» Work task: Copy every record that follows, word for word.

========================================================================

-- ==== Sys2Proof/Laws/PerInstr.lean ====
section
/-! SUPPORT. The family EncodingRow: the encoding of an operation is a word of the operation's own row of R62, one
lemma per constructor. -/

namespace Sys2Proof.Laws.EncodingRow

/-- The operation's word matches a row of the opcode map that has the operation's mnemonic (R62). -/
def Statement (i : Instr) : Prop :=
  ∃ r ∈ opcodeTable, r.mnemonic = i.mnemonic ∧ encode i &&& r.mask = r.pattern

theorem beginCycle : Statement .beginCycle := ⟨⟨"BEGIN", 0x100000, 0xFFFFFF⟩, by decide, by decide, by decide⟩

/-- Masking a word whose fields are op, a and d masks each field (R60). -/
theorem commandWord_and (op a op' a' : BitVec 4) (d d' : BitVec 16) :
    commandWord op a d &&& commandWord op' a' d' = commandWord (op &&& op') (a &&& a') (d &&& d') := by
  exact BitVec.and_append.trans (congrArg (· ++ (d &&& d')) BitVec.and_append)

theorem qax (s : Fin 16) (v : BitVec 16) : Statement (.qax s v) :=
  ⟨⟨"QAX", 0x200000, commandWord 0xF 0 0⟩, by decide, rfl, by
    simp [encode, commandWord_and]; decide⟩

theorem ldch (i : Fin 16) (v : Channel) : Statement (.ldch i v) := by
  refine ⟨⟨"LDCH", 0x300000, commandWord 0xF 0 0xF000⟩, by decide, rfl, ?_⟩
  have h : v.setWidth 16 &&& 0xF000 = 0 := by
    apply BitVec.eq_of_getLsbD_eq
    intro j hj
    interval_cases j <;> simp
  simp only [encode, commandWord_and, h]
  revert i; decide

theorem btn (b : Bool) : Statement (.btn b) :=
  ⟨⟨"BTN", 0x400000, 0xFFFFFE⟩, by decide, rfl, by cases b <;> decide⟩

theorem bend : Statement .bend := ⟨⟨"BEND", 0x500000, 0xFFFFFF⟩, by decide, by decide, by decide⟩

theorem fill : Statement .fill := ⟨⟨"FILL", 0x600000, 0xFFFFFF⟩, by decide, by decide, by decide⟩

theorem pack : Statement .pack := ⟨⟨"PACK", 0x700000, 0xFFFFFF⟩, by decide, by decide, by decide⟩

theorem asm : Statement .asm := ⟨⟨"ASM", 0x800000, 0xFFFFFF⟩, by decide, by decide, by decide⟩

theorem rdch (i : Fin 16) : Statement (.rdch i) :=
  ⟨⟨"RDCH", 0x900000, 0xF0FFFF⟩, by decide, rfl, by revert i; decide⟩

theorem rdp (k : Fin 32) : Statement (.rdp k) :=
  ⟨⟨"RDP", 0xA00000, 0xFFFFE0⟩, by decide, rfl, by revert k; decide⟩

theorem rdf (k : Fin 32) : Statement (.rdf k) :=
  ⟨⟨"RDF", 0xB00000, 0xFFFFE0⟩, by decide, rfl, by revert k; decide⟩

theorem stat (sel : Bool) : Statement (.stat sel) :=
  ⟨⟨"STAT", 0xC00000, 0xFEFFFF⟩, by decide, rfl, by cases sel <;> decide⟩

end Sys2Proof.Laws.EncodingRow
end

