-- ==== Sys2Proof/Tests/Slice0.lean ====
section
/-! SUPPORT. Tests: words written out from R62 and 95_test_vectors.md section 7, the smoke test of WellFormed, at most
two one-step tests per operation with expected results from 95_test_vectors.md, and a witness for the hypotheses of every
statement that has some. -/

namespace Sys2Proof.Tests

open Sys2Proof Sys2Proof.Machine

/-! ### Helpers -/

/-- The state an operation leaves, if it answers one. -/
def nextOf : Result → Option State
  | .next t => some t
  | .fault _ => none
  | .refused _ => none

/-- A property of the state an operation leaves. -/
def after (r : Result) (p : State → Bool) : Bool := (nextOf r).any p

/-- The last response word given. -/
def lastResponse (s : State) : Option ResponseWord := s.responses.getLast?

/-- Just after BEGIN. -/
def mapState : State := startCycle State.reset

/-- In MAP with every channel written and holding `v`. -/
def fullState (v : Channel) : State := { mapState with ch := Vector.replicate 16 v, chv := 0xFFFF }

/-- In PACKED with every channel 991. -/
def packedState : State :=
  { fullState 991 with phase := .packed, pay := pack (channelFields (Vector.replicate 16 991)) }

/-- In DONE with every channel 991. -/
def doneState : State :=
  { packedState with
    phase := .done, frm := assemble packedState.pay 0x32, crca := 0x32 }

/-- In REJ with E_DOM and E_SEQ set. -/
def rejState : State := { fullState 2219 with phase := .rej, err := 0xA }

/-- `s` with one command word to come. -/
def given (s : State) (w : CommandWord) : State := { s with input := [.command w] }

/-! ### Decoding: words written out from the encoding, field by field -/

theorem test_decode_begin : decode 0b0001_0000_0000000000000000 = .ok .beginCycle := by decide
theorem test_decode_qax : decode 0b0010_0001_0111111111111111 = .ok (.qax 1 32767) := by decide
theorem test_decode_qax_negative : decode 0x23FFFF = .ok (.qax 3 0xFFFF) := by decide
theorem test_decode_ldch : decode 0b0011_0110_0000011111111111 = .ok (.ldch 6 2047) := by decide
theorem test_decode_btn : decode 0b0100_0000_0000000000000001 = .ok (.btn true) := by decide
theorem test_decode_btn_released : decode 0x400000 = .ok (.btn false) := by decide
theorem test_decode_bend : decode 0b0101_0000_0000000000000000 = .ok .bend := by decide
theorem test_decode_fill : decode 0b0110_0000_0000000000000000 = .ok .fill := by decide
theorem test_decode_pack : decode 0b0111_0000_0000000000000000 = .ok .pack := by decide
theorem test_decode_asm : decode 0b1000_0000_0000000000000000 = .ok .asm := by decide
theorem test_decode_rdch : decode 0b1001_0110_0000000000000000 = .ok (.rdch 6) := by decide
theorem test_decode_rdp : decode 0b1010_0000_0000000000010111 = .ok (.rdp 23) := by decide
theorem test_decode_rdf : decode 0b1011_0000_0000000000011011 = .ok (.rdf 27) := by decide
theorem test_decode_stat0 : decode 0b1100_0000_0000000000000000 = .ok (.stat false) := by decide
theorem test_decode_stat1 : decode 0b1100_0001_0000000000000000 = .ok (.stat true) := by decide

========================================================================

» Answer for this exercise:
-- ==== Sys2Proof/Laws/PerInstr.lean ====
section
/-! SUPPORT. The family EncodingRow: the encoding of an operation is a word of the operation's own row of R62, one
lemma per constructor. -/

namespace Sys2Proof.Laws.EncodingRow

/-- The operation's word matches a row of the opcode map that has the operation's mnemonic (R62). -/
def Statement (i : Instr) : Prop :=
  ∃ r ∈ opcodeTable, r.mnemonic = i.mnemonic ∧ encode i &&& r.mask = r.pattern

theorem beginCycle : Statement .beginCycle := ⟨⟨"BEGIN", 0x100000, 0xFFFFFF⟩, by decide, by decide, by decide⟩

/-- Masking a word whose fields are op, a and d masks each field (R60). -/
theorem commandWord_and (op a op' a' : BitVec 4) (d d' : BitVec 16) :
    commandWord op a d &&& commandWord op' a' d' = commandWord (op &&& op') (a &&& a') (d &&& d') := by
  exact BitVec.and_append.trans (congrArg (· ++ (d &&& d')) BitVec.and_append)

theorem qax (s : Fin 16) (v : BitVec 16) : Statement (.qax s v) :=
  ⟨⟨"QAX", 0x200000, commandWord 0xF 0 0⟩, by decide, rfl, by
    simp [encode, commandWord_and]; decide⟩

theorem ldch (i : Fin 16) (v : Channel) : Statement (.ldch i v) := by
  refine ⟨⟨"LDCH", 0x300000, commandWord 0xF 0 0xF000⟩, by decide, rfl, ?_⟩
  have h : v.setWidth 16 &&& 0xF000 = 0 := by
    apply BitVec.eq_of_getLsbD_eq
    intro j hj
    interval_cases j <;> simp
  simp only [encode, commandWord_and, h]
  revert i; decide

theorem btn (b : Bool) : Statement (.btn b) :=
  ⟨⟨"BTN", 0x400000, 0xFFFFFE⟩, by decide, rfl, by cases b <;> decide⟩

theorem bend : Statement .bend := ⟨⟨"BEND", 0x500000, 0xFFFFFF⟩, by decide, by decide, by decide⟩

theorem fill : Statement .fill := ⟨⟨"FILL", 0x600000, 0xFFFFFF⟩, by decide, by decide, by decide⟩

theorem pack : Statement .pack := ⟨⟨"PACK", 0x700000, 0xFFFFFF⟩, by decide, by decide, by decide⟩

theorem asm : Statement .asm := ⟨⟨"ASM", 0x800000, 0xFFFFFF⟩, by decide, by decide, by decide⟩

theorem rdch (i : Fin 16) : Statement (.rdch i) :=
  ⟨⟨"RDCH", 0x900000, 0xF0FFFF⟩, by decide, rfl, by revert i; decide⟩

theorem rdp (k : Fin 32) : Statement (.rdp k) :=
  ⟨⟨"RDP", 0xA00000, 0xFFFFE0⟩, by decide, rfl, by revert k; decide⟩

theorem rdf (k : Fin 32) : Statement (.rdf k) :=
  ⟨⟨"RDF", 0xB00000, 0xFFFFE0⟩, by decide, rfl, by revert k; decide⟩

theorem stat (sel : Bool) : Statement (.stat sel) :=
  ⟨⟨"STAT", 0xC00000, 0xFEFFFF⟩, by decide, rfl, by cases sel <;> decide⟩

end Sys2Proof.Laws.EncodingRow
end

-- ==== Sys2Proof/Tests/Slice0.lean ====
section
/-! SUPPORT. Tests: words written out from R62 and 95_test_vectors.md section 7, the smoke test of WellFormed, at most
two one-step tests per operation with expected results from 95_test_vectors.md, and a witness for the hypotheses of every
statement that has some. -/

namespace Sys2Proof.Tests

open Sys2Proof Sys2Proof.Machine

/-! ### Helpers -/

/-- The state an operation leaves, if it answers one. -/
def nextOf : Result → Option State
  | .next t => some t
  | .fault _ => none
  | .refused _ => none

/-- A property of the state an operation leaves. -/
def after (r : Result) (p : State → Bool) : Bool := (nextOf r).any p

/-- The last response word given. -/
def lastResponse (s : State) : Option ResponseWord := s.responses.getLast?

/-- Just after BEGIN. -/
def mapState : State := startCycle State.reset

/-- In MAP with every channel written and holding `v`. -/
def fullState (v : Channel) : State := { mapState with ch := Vector.replicate 16 v, chv := 0xFFFF }

/-- In PACKED with every channel 991. -/
def packedState : State :=
  { fullState 991 with phase := .packed, pay := pack (channelFields (Vector.replicate 16 991)) }

/-- In DONE with every channel 991. -/
def doneState : State :=
  { packedState with
    phase := .done, frm := assemble packedState.pay 0x32, crca := 0x32 }

/-- In REJ with E_DOM and E_SEQ set. -/
def rejState : State := { fullState 2219 with phase := .rej, err := 0xA }

/-- `s` with one command word to come. -/
def given (s : State) (w : CommandWord) : State := { s with input := [.command w] }

/-! ### Decoding: words written out from the encoding, field by field -/

theorem test_decode_begin : decode 0b0001_0000_0000000000000000 = .ok .beginCycle := by decide
theorem test_decode_qax : decode 0b0010_0001_0111111111111111 = .ok (.qax 1 32767) := by decide
theorem test_decode_qax_negative : decode 0x23FFFF = .ok (.qax 3 0xFFFF) := by decide
theorem test_decode_ldch : decode 0b0011_0110_0000011111111111 = .ok (.ldch 6 2047) := by decide
theorem test_decode_btn : decode 0b0100_0000_0000000000000001 = .ok (.btn true) := by decide
theorem test_decode_btn_released : decode 0x400000 = .ok (.btn false) := by decide
theorem test_decode_bend : decode 0b0101_0000_0000000000000000 = .ok .bend := by decide
theorem test_decode_fill : decode 0b0110_0000_0000000000000000 = .ok .fill := by decide
theorem test_decode_pack : decode 0b0111_0000_0000000000000000 = .ok .pack := by decide
theorem test_decode_asm : decode 0b1000_0000_0000000000000000 = .ok .asm := by decide
theorem test_decode_rdch : decode 0b1001_0110_0000000000000000 = .ok (.rdch 6) := by decide
theorem test_decode_rdp : decode 0b1010_0000_0000000000010111 = .ok (.rdp 23) := by decide
theorem test_decode_rdf : decode 0b1011_0000_0000000000011011 = .ok (.rdf 27) := by decide
theorem test_decode_stat0 : decode 0b1100_0000_0000000000000000 = .ok (.stat false) := by decide
theorem test_decode_stat1 : decode 0b1100_0001_0000000000000000 = .ok (.stat true) := by decide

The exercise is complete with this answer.